Claire’s excitement was nearly as contagious as the toys over on the “sick kid” side of the waiting room, and this was quite entertaining for the receptionists. They certainly didn’t see this every day.
Because this was a “Flu Shot Clinic,” there were lots of people in line with us. “The doctor’s gonna poke my arm!” Claire told a little girl waiting in line in front of us. Claire didn’t understand why this was so upsetting to the little girl who now had a look of shocked panic on her face. “Oh yes. We’re really excited about getting our flu shots,” I said to the little girl and her mother. What else could I do?
Then, it was our turn. The nurse called, “Next!” and Claire dragged me into the room. “Hurry, Momma! Hurry! The doctor’s gonna poke my arm!”
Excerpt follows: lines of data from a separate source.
-- ==== Sys2Proof/Laws/PerInstr.lean ====
section
/-! SUPPORT. What holds of every instruction as syntax, one lemma for each constructor. -/

namespace Sys2Proof.Laws.WordForm

/-- An instruction has a word exactly when it is none of the steps that are no words (R55). -/
def Statement (i : Instr) : Prop := (encode i).isSome = !i.isEvent
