/-! ### Issue -/

/-- The registers that a mask form reads for its p field, where it has one. -/
theorem fieldPred_reads {i : Info} : (fieldPred i).toList.map (fun q => Dst.m q.1) = i.pred.elim [] predSrc := by
  unfold fieldPred predSrc
  cases i.pred with
  | none => rfl
  | some p =>
    by_cases hp : p = 0
    · subst hp; rfl
    · dsimp only [Option.elim_some]
      rw [if_pos (bne_iff_ne.mpr hp), if_neg hp]
      rfl

section
variable {s : State} {srcs ds : List Dst} {w : BitVec 3} {p : Option (BitVec 3)} {dest : Dst} {e : EccAt}
  (hc : Clear s srcs) (hv : s.cur % 16 ≠ 8 → s.me.vbad = false) (hsub : ∀ d ∈ ds ++ p.elim [] predSrc, d ∈ srcs)
include hc hv hsub

/-- A mask form issues on both kinds of hart, on a vector hart with a valid type (R116). -/
theorem mask_clear : issueCheck { maskInfo w p dest ds s with ecc := e } s.seen = none ∧
    skipped { maskInfo w p dest ds s with ecc := e } s.seen.me = false := by
  refine ⟨issueCheck_of_clear hc (fun d hd => hsub d ?_) rfl (fun hvec => hv ?_) rfl rfl (fun h => nomatch h),
    skipped_of_clear (by simpa using hc.plain) (fun h => ?_)⟩
  · rw [Info.reads, fieldPred_reads, List.mem_append] at hd
    refine List.mem_append.mpr (hd.symm.imp (fun hd => ?_) id)
    dsimp only [maskInfo] at hd
    split at hd
    · cases hd
    · exact hd
  · simpa [maskInfo, isControl] using hvec
  · cases p <;> cases h

/-- A mask form whose body writes the bits `ok` of a mask register with the bits `f`: its result and its frame. -/
theorem run_mask_setM {d : MReg} {K X : BitVec 4096} {ok f : Nat → Bool} {body : State → Res}
    (hbody : body s.seen = .done (s.seen.setM d K X 2)) (hok : ∀ k, k < 4096 → K.getLsbD k = ok k)
    (hf : ∀ k, k < 4096 → ok k = true → X.getLsbD k = f k) :
    ∃ t, run { maskInfo w p (.m d) ds s with ecc := e } s body = .next t ∧ Registers s t w s.after { m := [d] } ∧
      GivesM s t 2 d (fun k => if ok k then some (f k) else none) := by
  obtain ⟨hcheck, hskip⟩ := mask_clear (w := w) (dest := .m d) (e := e) hc hv hsub
  have hrun := run_done hcheck hskip hbody
  have hnext : (s.seen.setM d K X 2).me.pc + 4 = s.after := by simp [State.setM, Hart.setM, State.after]
  rw [hnext] at hrun
  refine ⟨_, hrun, registers_body (bodyFrame_setM hc.live hc.plain) blind_id, fun T hT k hk => ?_⟩
  refine (givesM_setM hc.live hc.plain T hT k hk).trans ?_
  cases hkey : ok k with
  | true => simp only [hok k hk, hkey, if_true, hf k hk hkey]
  | false => simp only [hok k hk, hkey, Bool.false_eq_true, if_false]

/-- A mask form whose body writes a scalar register: its result and its frame. -/
theorem run_mask_setA {d : Reg} {x : Word} {body : State → Res} (hbody : body s.seen = .done (s.seen.setA d x 2)) :
    ∃ t, run { maskInfo w p (.a d) ds s with ecc := e } s body = .next t ∧ Registers s t w s.after { a := [d] } ∧
      GivesA s t 2 d x := by
  obtain ⟨hcheck, hskip⟩ := mask_clear (w := w) (dest := .a d) (e := e) hc hv hsub
  exact run_setA hc.live hc.plain hcheck hskip hbody

end

/-! ### The forms with a p field -/

/-- The bits that a form with a p field writes: the active ones below its length (R117). -/
theorem getLsbD_activeMask_lowBits {s : State} {p : BitVec 3} {n : Nat} {i : Info} (hl : s.me.lent = none)
    (hp : i.pred = some p) (hn : s.maskLen = n) {k : Nat} (hk : k < 4096) :
    (activeMask i s.seen.me &&& lowBits s.seen.maskLen).getLsbD k = (decide (k < n) && s.active p k) := by
  rw [BitVec.getLsbD_and, activeMask_seen hl hp hk, State.maskLen_seen, getLsbD_lowBits s.maskLen_le hk, hn, Bool.and_comm]

section
variable {s : State} {srcs : List Dst} {w p : BitVec 3} {n : Nat}
  (hc : Clear s srcs) (hv : s.cur % 16 ≠ 8 → s.me.vbad = false) (hn : s.maskLen = n)
include hc hv hn

/-- A form that `maskForm` carries out gives, on the active bits, those of its function of the hart. -/
theorem exec_maskForm_gives {i : Instr} {d : MReg} {ms : List MReg} {f : Hart → BitVec 4096} {g : Nat → Bool}
    (hsub : ∀ r ∈ ms.map Dst.m ++ predSrc p, r ∈ srcs) (hexec : exec i s = maskForm w p d ms f s)
    (hg : ∀ k, k < 4096 → (f s.seen.me).getLsbD k = g k) :
    ∃ t, exec i s = .next t ∧ Registers s t w s.after { m := [d] } ∧
      GivesM s t 2 d (fun k => if decide (k < n) && s.active p k then some (g k) else none) := by
  rw [hexec]
  exact run_mask_setM (p := some p) hc hv hsub rfl (fun _ hk => getLsbD_activeMask_lowBits hc.plain rfl hn hk)
    (fun k hk _ => hg k hk)

/-- `mget` gives the bits of `smiss`, where reading it meets no error (R117, R367). -/
theorem exec_mget_gives {d : MReg} (hsub : ∀ r ∈ predSrc p, r ∈ srcs) (hsound : s.ctlBad [0x40] = false) :
    ∃ t, exec (.mget w d p) s = .next t ∧ Registers s t w s.after { m := [d] } ∧
      GivesM s t 2 d (fun k => if decide (k < n) && s.active p k then some (s.me.smiss.getLsbD k) else none) := by
  have hseen : s.seen.ctlBad [0x40] = false := hsound
  rw [exec_mget]
  exact run_mask_setM (ds := []) (p := some p) hc hv hsub (if_neg (by rw [hseen]; exact Bool.false_ne_true))
    (fun _ hk => getLsbD_activeMask_lowBits hc.plain rfl hn hk) (fun k _ _ => by simp)

end

/-! ### The forms without a p field -/

section
variable {s : State} {srcs : List Dst} {w : BitVec 3} {d a : MReg} {b : Reg} {n : Nat}
  (hc : Clear s srcs) (hv : s.cur % 16 ≠ 8 → s.me.vbad = false) (hn : s.maskLen = n)
include hc hv hn

theorem exec_mshl_gives (hsub : ∀ r ∈ [Dst.m a, .a b], r ∈ srcs) :
    ∃ t, exec (.mshl w d a b) s = .next t ∧ Registers s t w s.after { m := [d] } ∧
      GivesM s t 2 d (fun k => if decide (k < n) then
        some (if k = 0 then (s.seen.me.getA b).getLsbD 0 else (s.seen.me.getM a).getLsbD (k - 1)) else none) := by
  rw [exec_mshl]
  refine run_mask_setM (p := none) hc hv hsub rfl (fun k hk => ?_) (fun k hk _ => getLsbD_shiftUp _ _ hk)
  rw [State.maskLen_seen, getLsbD_lowBits s.maskLen_le hk, hn]

theorem exec_mshr_gives (hsub : ∀ r ∈ [Dst.m a, .a b], r ∈ srcs) (hfits : n ≤ 4096) :
    ∃ t, exec (.mshr w d a b) s = .next t ∧ Registers s t w s.after { m := [d] } ∧
      GivesM s t 2 d (fun k => if decide (k < n) then
        some (if k + 1 = n then (s.seen.me.getA b).getLsbD 0 else (s.seen.me.getM a).getLsbD (k + 1)) else none) := by
  rw [exec_mshr]
  refine run_mask_setM (p := none) hc hv hsub rfl (fun k hk => ?_) (fun k _ hlt => ?_)
  · rw [State.maskLen_seen, getLsbD_lowBits s.maskLen_le hk, hn]
  · rw [State.maskLen_seen, hn]
    exact getLsbD_shiftDown _ _ hfits (of_decide_eq_true hlt)

theorem exec_mput_gives {x : Reg} (hsub : ∀ r ∈ [Dst.a x, .a b], r ∈ srcs) :
    ∃ t, exec (.mput w d x b) s = .next t ∧ Registers s t w s.after { m := [d] } ∧
      GivesM s t 2 d (fun k => if decide (k < n ∧ k / 64 = (s.seen.me.getA b).toNat % 64) then
        some ((s.seen.me.getA x).getLsbD (k % 64)) else none) := by
  rw [exec_mput]
  refine run_mask_setM (p := none) hc hv hsub rfl (fun k hk => ?_) (fun k hk hword => ?_)
  · rw [BitVec.getLsbD_and, State.maskLen_seen, getLsbD_lowBits s.maskLen_le hk, getLsbD_wordBits hk, hn, Bool.decide_and]
  · obtain ⟨_, hq⟩ := of_decide_eq_true hword
    rw [← hq, BitVec.getLsbD_shiftLeft, BitVec.getLsbD_setWidth, show k - 64 * (k / 64) = k % 64 by omega]
    simp [hk, show ¬k < 64 * (k / 64) by omega, show k % 64 < 4096 by omega]

end

/-! ### The forms that give a scalar -/

theorem getLsbD_actives (s : State) (p : BitVec 3) {k : Nat} (hk : k < 4096) : (s.actives p).getLsbD k = s.active p k := by
  rw [State.actives, State.active]
  by_cases h0 : p = 0
  · rw [if_pos h0, BitVec.getLsbD_allOnes, decide_eq_true hk, beq_iff_eq.mpr h0, Bool.true_or]
  · rw [if_neg h0, beq_eq_false_iff_ne.mpr h0, Bool.false_or]

/-- With nothing lent, the active elements are those of the p field (R13, R60). -/
theorem activeMask_eq_actives {s : State} {i : Info} {p : BitVec 3} (hl : s.me.lent = none) (hp : i.pred = some p) :
    activeMask i s.seen.me = s.actives p :=
  BitVec.eq_of_getLsbD_eq (fun _ hk => (activeMask_seen hl hp hk).trans (getLsbD_actives s p hk).symm)

theorem getLsbD_and_actives (s : State) (p : BitVec 3) (x : BitVec 4096) (k : Nat) : (x &&& s.actives p).getLsbD k =
    decide (k < 4096 ∧ s.active p k = true ∧ x.getLsbD k = true) := by
  by_cases hk : k < 4096
  · rw [BitVec.getLsbD_and, getLsbD_actives s p hk, Bool.and_comm]
    simp [hk]
  · rw [BitVec.getLsbD_of_ge _ k (by omega)]
    simp [hk]

/-- The value of `mfirst` for the bits `x` below `n` (R117). -/
def firstWord (x : BitVec 4096) (n : Nat) : Word :=
  match (List.range n).find? (fun k => x.getLsbD k) with
  | some k => BitVec.ofNat 64 k
  | none => 0xFFFFFFFFFFFFFFFF

theorem firstWord_of_lowest {x : BitVec 4096} {n k : Nat} (hk : k < n) (hx : x.getLsbD k = true)
    (hlow : ∀ j, j < k → x.getLsbD j = false) : firstWord x n = BitVec.ofNat 64 k := by
  have hfind : (List.range n).find? (fun k => x.getLsbD k) = some k :=
    List.find?_range_eq_some.mpr ⟨hx, List.mem_range.mpr hk, fun j hj => by simp [hlow j hj]⟩
  simp only [firstWord, hfind]

theorem firstWord_of_none {x : BitVec 4096} {n : Nat} (hx : ∀ j, j < n → x.getLsbD j = false) :
    firstWord x n = BitVec.allOnes 64 := by
  have hfind : (List.range n).find? (fun k => x.getLsbD k) = none :=
    List.find?_eq_none.mpr (fun j hj => by simp [hx j (List.mem_range.mp hj)])
  simp only [firstWord, hfind]
  rfl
I got my shot first, and then it was Claire’s turn. It took three seconds, and she didn’t even flinch! She was all smiles and even thanked the nurse. The nurse gave her a big yellow smiley face sticker. As Claire was clutching her newest prized possession she said, “The doctor poke’d my arm! The doctor poke’d Momma’s arm! I got a sticker!!”
Over the years, our experience has remained the same, and I am glad that the hardest part about getting a vaccine is containing our excitement while waiting in line.